= Beginning of Section =

/-- Load a checked image as kernel `kid` (R142 steps 3 to 5, R143). -/
def W.kernelLoad (w : W) (image : List Byte) (kid codebase faultlim world : Nat) : W :=
  let n := leAt image 8 4
  let w := (w.unitStore codebase (image.drop 64)).tagRange codebase n tCODE
  w.unitStore (w.kte kid) (leBytes 8 codebase ++ leBytes 4 n ++ leBytes 4 (leAt image 12 4) ++ leBytes 2 world ++ [1] ++ leBytes 1 faultlim ++
    zeros 12 ++ leBytes 8 (leAt image 16 8) ++ beBytes 48 (sha384 image) ++ zeros 40)

/-- KRETIRE: RETIRING, and FREE once nothing runs and no context names the kernel (R143, R169). -/
def W.kretire (w : W) (kid : Nat) : W :=
  let w := w.kput kid 0x12 1 3
  if w.le (w.kte kid + 0x18) 4 = 0 && !w.kidNamed kid then w.kput kid 0x12 1 0 else w

/-! ### The service endpoint (R168 to R170, R186, R187) -/

/-- World of a request: that of its queue pair (R168). -/
def W.svcWorld (w : W) (x : Svc) : Nat := match w.qp x.qp with | some q => q.world | none => 0

/-- A reply: the request's header with a STATUS, and a result. The bytes that a request shorter than a header lacks count as zero. -/
def svcReply (x : Svc) (status : Nat) (body : List Byte) : Svc :=
  let h := x.bytes ++ zeros 8
  { x with work := none, bytes := leBytes 1 1 ++ (h.drop 1).take 1 ++ beBytes 2 (16 + body.length) ++ (h.drop 4).take 4 ++ leBytes 1 status ++ zeros 7 ++ body }

/-- QUERY's result: WLD.STAT, WLD.CNT, KPR.MEAS and KPR.RSTCNT, big-endian in that order (R169). -/
def W.queryBody (w : W) (world : Nat) : List Byte :=
  beBytes 8 (w.wldStat world) ++ (List.range 8).flatMap (fun k => beBytes 8 (w.wldCnt world k)) ++
    (List.range 24).flatMap (fun k => beBytes 8 (w.get F.KPR_MEAS_WORD k)) ++ beBytes 4 (w.get F.KPR_RSTCNT_COUNT)

/-- Serve a request: the state, and the reply (R168 to R171). A refusal is recorded under WLD.SVC (R170). -/
def W.svcAnswer (w : W) (x : Svc) : W × Svc :=
  let be (o n : Nat) : Nat := ofBE ((x.bytes.drop o).take n)
  let world := w.svcWorld x
  let len := x.bytes.length
  let no (w : W) (st : Nat) : W × Svc :=
    (w.report { cls := 0x2B, level := 0, src := source 21 0, world := world, sub := st, detail := be 1 1 }, svcReply x st [])
  if be 0 1 ≠ 1 || be 2 2 ≠ len || len < 16 || 4096 < len || be 8 8 ≠ 0 then no w 8
  else match x.work with
    | some .query => if len = 16 then (w, svcReply x 0 (w.queryBody world)) else no w 8
    | some (.kload image kid base lim) =>
      if world = 0 || len ≠ 32 || be 28 4 ≠ image.length || !imageOk image then no w 8
      else if kid = 0 || 4096 ≤ kid || w.kstate kid ≠ 0 || base % 8 ≠ 0 || !w.cirqueOwned base (leAt image 8 4) || !w.cirqueOwned (w.kte kid) 128 then no w 0x10
      else (w.kernelLoad image kid base lim world, svcReply x 0 (beBytes 2 kid))
    | some .kretire =>
      let kid := be 16 2
      if world = 0 || len ≠ 18 then no w 8
      else if kid = 0 || 4096 ≤ kid || w.kstate kid = 0 || 3 < w.kstate kid || w.kworld kid ≠ world then no w 1
      else (w.kretire kid, svcReply x 0 [])
    | some (.load desc prio tag) =>
      let ok := match w.chanAny (be 16 4) with
        | some c => decide (c.world = world) && decide (c.state = 1) && c.rdok
        | none => false
      if world = 0 || len ≠ 48 || 2 ^ 20 ≤ be 16 4 then no w 8
      else if !ok then no w 1
      else if 256 ≤ w.loads || w.flag F.WLD_LOADCMD_BUSY || desc % 64 ≠ 0 || !w.cirqueOwned desc 64 then no w 0x10
      else
        let w := w.unitStore desc (leBytes 4 (be 16 4) ++ leBytes 2 world ++ leBytes 1 prio ++ [0] ++ leBytes 8 (be 20 8) ++ leBytes 8 (be 28 8) ++
          leBytes 8 (be 36 8) ++ leBytes 4 (be 44 4) ++ leBytes 4 tag ++ zeros 24)
        let w' := w.loadCmd desc
        if !w.flag F.WLD_LOADCMD_ERR && w'.flag F.WLD_LOADCMD_ERR then no w' 8
        else (w', { (svcReply x 0 (zeros 9)) with load := some desc })
    | some (.admin reply) =>
      let op := be 1 1
      if op < 0x40 || 0x80 ≤ op then no w 8
      else if world ≠ 0 then no w 1
      else (w, svcReply x 0 reply)
    | none => (w, x)

/-- Whether the Cirque firmware serves requests: not during a restart (R186). -/
def W.svcOpen (w : W) : Bool := !w.flag F.KPR_RSTCTL_RUN

/-- The firmware frees the RETIRING kernels that nothing runs and no context names (R143, R169). -/
def W.freeRetired (w : W) : W :=
  (w.listedBlocks (w.base F.FLO_KTBASE_BASE) 128 4096).foldl (fun (w : W) (kid : Nat) =>
    if w.kstate kid = 3 && w.le (w.kte kid + 0x18) 4 = 0 && !w.kidNamed kid then w.kput kid 0x12 1 0 else w) w

/-- Serve the requests that wait, in order of arrival (R187). -/
def W.svcServe (w : W) : W :=
  if !w.svcOpen then w
  else
    let w := w.freeRetired
    let l := w.dev.svc
    l.foldl (fun (w : W) (x : Svc) =>
      let (w, y) := if x.work.isSome then w.svcAnswer x else (w, x)
      { w with dev := { w.dev with svc := w.dev.svc ++ [y] } }) { w with dev := { w.dev with svc := [] } }

/-- A service request reaches the endpoint on a service queue pair whose gate is open; each row takes its own operations. -/
def W.svcIn (w : W) (q : Nat) (b : List Byte) (op : Nat → Bool) (work : SvcWork) : W :=
  match w.qp q with
  | none => w
  | some x =>
    if x.chid.isSome || !x.up || !w.gateFabric (w.qpSeg q) || !op (leAt b 1 1) then w
    else { w with dev := { w.dev with svc := w.dev.svc ++ [({ qp := q, at_ := w.now, bytes := b, work := some work } : Svc)] } }.svcServe

/-- SVC_QUERY. -/
def execSvcQuery (q : Nat) (bytes : List Byte) (s : State) : Host.Outcome State Fault Refusal :=
  lift (fun w => w.svcIn q bytes (· = 1) .query) s

/-- SVC_KLOAD: with the image that RDMA READ finds, and the KID, place and FAULTLIM that the Cirque firmware chooses. -/
def execSvcKload (q : Nat) (bytes image : List Byte) (kid codebase faultlim : Nat) (s : State) : Host.Outcome State Fault Refusal :=
  lift (fun w => w.svcIn q bytes (· = 2) (.kload image kid codebase faultlim)) s

/-- SVC_KRETIRE. -/
def execSvcKretire (q : Nat) (bytes : List Byte) (s : State) : Host.Outcome State Fault Refusal :=
  lift (fun w => w.svcIn q bytes (· = 3) .kretire) s

/-- SVC_LOAD: with the place, priority and TAG of the descriptor that the Cirque firmware chooses. -/
def execSvcLoad (q : Nat) (bytes : List Byte) (desc prio tag : Nat) (s : State) : Host.Outcome State Fault Refusal :=
  lift (fun w => w.svcIn q bytes (· = 4) (.load desc prio tag)) s

/-- SVC_ADMIN: an administrative request with the firmware release's own answer, and every unlisted OP. -/
def execSvcAdmin (q : Nat) (bytes reply : List Byte) (s : State) : Host.Outcome State Fault Refusal :=
  lift (fun w => w.svcIn q bytes (fun op => op = 0 || 5 ≤ op) (.admin reply)) s

/-- SERVICE_REPLY_RELEASE: the reply at place `n` leaves, HOLD µs after its request at the earliest, and not during a restart (R170, R186). -/
def execServiceReplyRelease (n : Nat) (s : State) : Host.Outcome State Fault Refusal :=
  lift (fun w => match w.dev.svc[n]? with
    | none => w
    | some x =>
      if x.work.isSome || x.load.isSome || !w.svcOpen || w.now < x.at_ + w.get F.WLD_SVCCTL_HOLD * 1000 then w
      else
        let w := { w with dev := { w.dev with svc := w.dev.svc.eraseIdx n } }
        match w.qp x.qp with
        | some q =>
          if q.state = 3 && !w.shut then (w.rdmaPost x.qp { psn := 0, n := 1, kind := 0, len := x.bytes.length }).qpSend x.qp (.svcReply x.qp x.bytes) else w
        | none => w) s

end Sys2Proof.Machine
end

= End of Section =

TASK TO COMPLETE>
From the listing above, return each line with the word "kput".

EXERCISE OUTPUT>
  let w := w.kput kid 0x12 1 3
  if w.le (w.kte kid + 0x18) 4 = 0 && !w.kidNamed kid then w.kput kid 0x12 1 0 else w
    if w.kstate kid = 3 && w.le (w.kte kid + 0x18) 4 = 0 && !w.kidNamed kid then w.kput kid 0x12 1 0 else w) w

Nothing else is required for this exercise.